--- EXERCISE ---
Range to reproduce from the entries below: the line with "pending_with_regs s _", the line with "sent_with_regs s _", and every line in between. Give them exactly and give nothing else.

--- DATA FOR THIS EXERCISE ---
#####
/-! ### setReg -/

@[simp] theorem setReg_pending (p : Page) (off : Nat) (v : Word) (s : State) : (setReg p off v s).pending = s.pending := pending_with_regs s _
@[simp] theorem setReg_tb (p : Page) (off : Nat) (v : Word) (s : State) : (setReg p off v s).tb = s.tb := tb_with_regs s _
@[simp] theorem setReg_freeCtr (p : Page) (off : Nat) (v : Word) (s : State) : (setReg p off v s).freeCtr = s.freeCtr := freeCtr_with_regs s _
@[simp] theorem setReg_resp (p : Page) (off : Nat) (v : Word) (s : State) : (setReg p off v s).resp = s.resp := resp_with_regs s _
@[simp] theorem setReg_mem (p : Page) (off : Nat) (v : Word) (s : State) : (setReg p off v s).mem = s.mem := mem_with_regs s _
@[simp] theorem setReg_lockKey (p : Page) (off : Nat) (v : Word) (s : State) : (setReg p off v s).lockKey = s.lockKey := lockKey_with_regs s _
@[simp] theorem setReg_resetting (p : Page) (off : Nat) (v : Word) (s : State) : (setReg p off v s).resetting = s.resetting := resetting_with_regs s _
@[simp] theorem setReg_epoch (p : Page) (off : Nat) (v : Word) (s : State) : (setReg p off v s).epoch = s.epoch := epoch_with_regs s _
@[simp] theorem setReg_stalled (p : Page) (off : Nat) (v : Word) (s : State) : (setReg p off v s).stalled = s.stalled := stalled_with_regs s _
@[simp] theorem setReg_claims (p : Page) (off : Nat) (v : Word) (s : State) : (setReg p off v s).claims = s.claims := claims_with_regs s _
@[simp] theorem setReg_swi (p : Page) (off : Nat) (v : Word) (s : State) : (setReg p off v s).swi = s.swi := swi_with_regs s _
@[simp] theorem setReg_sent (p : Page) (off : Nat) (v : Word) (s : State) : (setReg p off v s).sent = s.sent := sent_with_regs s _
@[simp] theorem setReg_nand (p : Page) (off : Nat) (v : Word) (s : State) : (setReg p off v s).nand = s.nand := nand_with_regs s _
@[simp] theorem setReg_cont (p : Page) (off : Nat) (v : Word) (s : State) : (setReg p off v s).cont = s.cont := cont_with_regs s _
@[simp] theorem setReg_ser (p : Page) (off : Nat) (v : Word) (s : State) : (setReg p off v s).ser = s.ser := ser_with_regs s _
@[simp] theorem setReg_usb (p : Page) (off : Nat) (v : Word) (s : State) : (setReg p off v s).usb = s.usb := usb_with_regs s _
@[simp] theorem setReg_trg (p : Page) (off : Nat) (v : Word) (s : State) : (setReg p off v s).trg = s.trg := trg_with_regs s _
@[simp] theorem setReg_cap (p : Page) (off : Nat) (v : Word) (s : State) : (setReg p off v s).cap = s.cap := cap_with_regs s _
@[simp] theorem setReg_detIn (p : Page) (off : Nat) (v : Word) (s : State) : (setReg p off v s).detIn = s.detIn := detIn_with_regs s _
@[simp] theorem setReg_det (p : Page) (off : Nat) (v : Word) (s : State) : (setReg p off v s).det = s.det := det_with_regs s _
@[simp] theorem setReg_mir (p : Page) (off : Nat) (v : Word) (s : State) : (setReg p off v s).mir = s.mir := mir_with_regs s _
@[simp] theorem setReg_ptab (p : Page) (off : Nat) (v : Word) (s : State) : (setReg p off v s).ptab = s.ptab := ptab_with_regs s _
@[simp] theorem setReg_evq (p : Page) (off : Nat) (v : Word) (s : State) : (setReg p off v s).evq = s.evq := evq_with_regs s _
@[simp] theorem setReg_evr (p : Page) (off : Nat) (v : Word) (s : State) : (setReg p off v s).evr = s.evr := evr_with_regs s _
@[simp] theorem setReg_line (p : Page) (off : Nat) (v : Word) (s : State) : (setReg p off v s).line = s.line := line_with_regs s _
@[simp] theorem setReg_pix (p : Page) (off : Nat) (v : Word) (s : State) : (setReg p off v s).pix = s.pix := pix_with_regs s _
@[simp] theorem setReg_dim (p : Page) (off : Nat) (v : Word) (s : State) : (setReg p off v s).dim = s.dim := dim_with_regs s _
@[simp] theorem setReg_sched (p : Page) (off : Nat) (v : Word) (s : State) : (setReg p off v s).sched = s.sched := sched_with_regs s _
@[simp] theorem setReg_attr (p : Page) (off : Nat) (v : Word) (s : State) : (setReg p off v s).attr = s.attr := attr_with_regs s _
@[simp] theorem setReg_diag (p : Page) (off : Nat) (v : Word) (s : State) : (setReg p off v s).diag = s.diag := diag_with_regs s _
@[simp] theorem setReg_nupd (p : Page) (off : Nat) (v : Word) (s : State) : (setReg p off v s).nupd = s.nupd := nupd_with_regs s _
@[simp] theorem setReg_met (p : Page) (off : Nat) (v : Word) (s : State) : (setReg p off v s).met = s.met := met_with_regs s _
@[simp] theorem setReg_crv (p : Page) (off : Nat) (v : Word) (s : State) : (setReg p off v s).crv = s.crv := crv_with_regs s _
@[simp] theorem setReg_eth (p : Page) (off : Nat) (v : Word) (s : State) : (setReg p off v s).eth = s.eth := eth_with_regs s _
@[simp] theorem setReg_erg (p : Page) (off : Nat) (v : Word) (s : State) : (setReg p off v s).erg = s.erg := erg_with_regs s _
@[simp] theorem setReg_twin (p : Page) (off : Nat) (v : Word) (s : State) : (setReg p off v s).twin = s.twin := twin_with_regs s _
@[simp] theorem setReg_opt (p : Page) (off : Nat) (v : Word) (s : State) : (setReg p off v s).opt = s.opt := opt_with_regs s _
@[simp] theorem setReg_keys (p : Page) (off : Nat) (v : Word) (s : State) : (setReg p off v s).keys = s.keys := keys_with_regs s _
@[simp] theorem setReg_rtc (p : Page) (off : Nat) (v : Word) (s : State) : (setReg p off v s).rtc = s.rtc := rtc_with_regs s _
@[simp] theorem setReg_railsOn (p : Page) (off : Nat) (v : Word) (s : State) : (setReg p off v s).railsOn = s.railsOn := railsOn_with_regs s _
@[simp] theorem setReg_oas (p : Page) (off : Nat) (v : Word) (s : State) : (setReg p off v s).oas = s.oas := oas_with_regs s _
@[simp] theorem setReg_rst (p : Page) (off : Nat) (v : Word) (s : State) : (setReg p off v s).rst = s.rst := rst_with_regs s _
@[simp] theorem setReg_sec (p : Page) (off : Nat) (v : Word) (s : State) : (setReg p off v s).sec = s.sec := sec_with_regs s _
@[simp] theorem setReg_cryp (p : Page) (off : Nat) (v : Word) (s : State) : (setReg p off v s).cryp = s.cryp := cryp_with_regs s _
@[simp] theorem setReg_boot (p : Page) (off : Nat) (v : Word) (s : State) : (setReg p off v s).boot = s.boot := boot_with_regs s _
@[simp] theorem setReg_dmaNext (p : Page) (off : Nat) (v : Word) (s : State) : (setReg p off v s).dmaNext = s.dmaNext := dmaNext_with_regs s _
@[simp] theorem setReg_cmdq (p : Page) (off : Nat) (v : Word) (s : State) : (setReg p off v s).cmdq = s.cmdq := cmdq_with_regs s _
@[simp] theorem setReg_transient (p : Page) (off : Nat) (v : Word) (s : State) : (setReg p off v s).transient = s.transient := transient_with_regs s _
#####
--- ANSWER TO THIS TASK ---
@[simp] theorem setReg_pending (p : Page) (off : Nat) (v : Word) (s : State) : (setReg p off v s).pending = s.pending := pending_with_regs s _
@[simp] theorem setReg_tb (p : Page) (off : Nat) (v : Word) (s : State) : (setReg p off v s).tb = s.tb := tb_with_regs s _
@[simp] theorem setReg_freeCtr (p : Page) (off : Nat) (v : Word) (s : State) : (setReg p off v s).freeCtr = s.freeCtr := freeCtr_with_regs s _
@[simp] theorem setReg_resp (p : Page) (off : Nat) (v : Word) (s : State) : (setReg p off v s).resp = s.resp := resp_with_regs s _
@[simp] theorem setReg_mem (p : Page) (off : Nat) (v : Word) (s : State) : (setReg p off v s).mem = s.mem := mem_with_regs s _
@[simp] theorem setReg_lockKey (p : Page) (off : Nat) (v : Word) (s : State) : (setReg p off v s).lockKey = s.lockKey := lockKey_with_regs s _
@[simp] theorem setReg_resetting (p : Page) (off : Nat) (v : Word) (s : State) : (setReg p off v s).resetting = s.resetting := resetting_with_regs s _
@[simp] theorem setReg_epoch (p : Page) (off : Nat) (v : Word) (s : State) : (setReg p off v s).epoch = s.epoch := epoch_with_regs s _
@[simp] theorem setReg_stalled (p : Page) (off : Nat) (v : Word) (s : State) : (setReg p off v s).stalled = s.stalled := stalled_with_regs s _
@[simp] theorem setReg_claims (p : Page) (off : Nat) (v : Word) (s : State) : (setReg p off v s).claims = s.claims := claims_with_regs s _
@[simp] theorem setReg_swi (p : Page) (off : Nat) (v : Word) (s : State) : (setReg p off v s).swi = s.swi := swi_with_regs s _
@[simp] theorem setReg_sent (p : Page) (off : Nat) (v : Word) (s : State) : (setReg p off v s).sent = s.sent := sent_with_regs s _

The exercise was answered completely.